Configure PDB violation timeout

This document shows how to configure a timeout value in case the draining of a cluster node is in violation of a Pod disruption budget (PDB).

When a node is drained, all Pods on the node must be terminated. By default, if the termination of a Pod is in violation of a PDB, the draining of the node is blocked.

In some situations, you might want to configure a maximum time that the draining of a node can be blocked by a PDB violation. For example, you might want to configure a timeout value before you start a cluster update or upgrade.
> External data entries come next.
-- ==== Sys2Proof/Machine/Nop.lean ====
section
/-!
DEFINITION. The Action `NOP` (41_nop.md).
-/
namespace Sys2Proof.Machine

/-- `NOP`: `pc <- pc +16 1` and nothing else (41_nop.md R200). -/
def handleNop (i : Instr) (s : State) : Host.Outcome State Fault Refusal := .next (advance i s)

/-- `NOP`, 0x00 (41_nop.md R200). -/
def execNop (s : State) : Host.Outcome State Fault Refusal :=
  handleNop .nop s

end Sys2Proof.Machine
end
Or you might need to configure a timeout value for a node that is currently blocked from draining by a PDB violation.

Set a timeout value

Each node is represented by a Machine object.

List the Machine objects in the cluster:

kubectl --kubeconfig CLUSTER_KUBECONFIG get machines

Replace CLUSTR_KUBECONIFG with the path of the cluster kubeconfig file.

Example output:

my-node-pool-7f864959cd-cw472
my-node-pool-7f864959cd-kh86m
my-node-pool-7f864959cd-wtpvx

Open a Machine object for editing:

kubectl --kubeconfig CLUSTER_KUBECONFIG edit machine MACHINE_NAME

Replace MACHINE_NAME with the name of the Machine object.

In the editor, add this annotation:

onprem.cluster.gke.io/pdb-violation-timeout: TIMEOUT

Replace TIMEOUT with a string that specifies the duration of the timeout. Valid time units are "s", "m", "h". Examples of time values are "1h", "1h30m", "10m", and "100s".

If you set the timeout value to "0s", then PDB violations will never time out. This is the same as the default behavior.

Example:

apiVersion: cluster.k8s.io/v1alpha1
kind: Machine
metadata:
  annotations:
    kubelet-version: 1.23.5-gke.1502
    onprem.cluster.gke.io/gke-on-prem-version: 1.12.0-gke.430
    vm-ip-address: 203.0.113.2
    onprem.cluster.gke.io/pdb-violation-timeout: "5m"

Close the editing session.

Rolling updates

During a rolling update, a new surge machine is created first. Then the old node is drained, and after all the Pods on it have been evicted, the old Machine object and Node object are both deleted. The PDB violation timeout annotation does not persist on the newly created Machine object.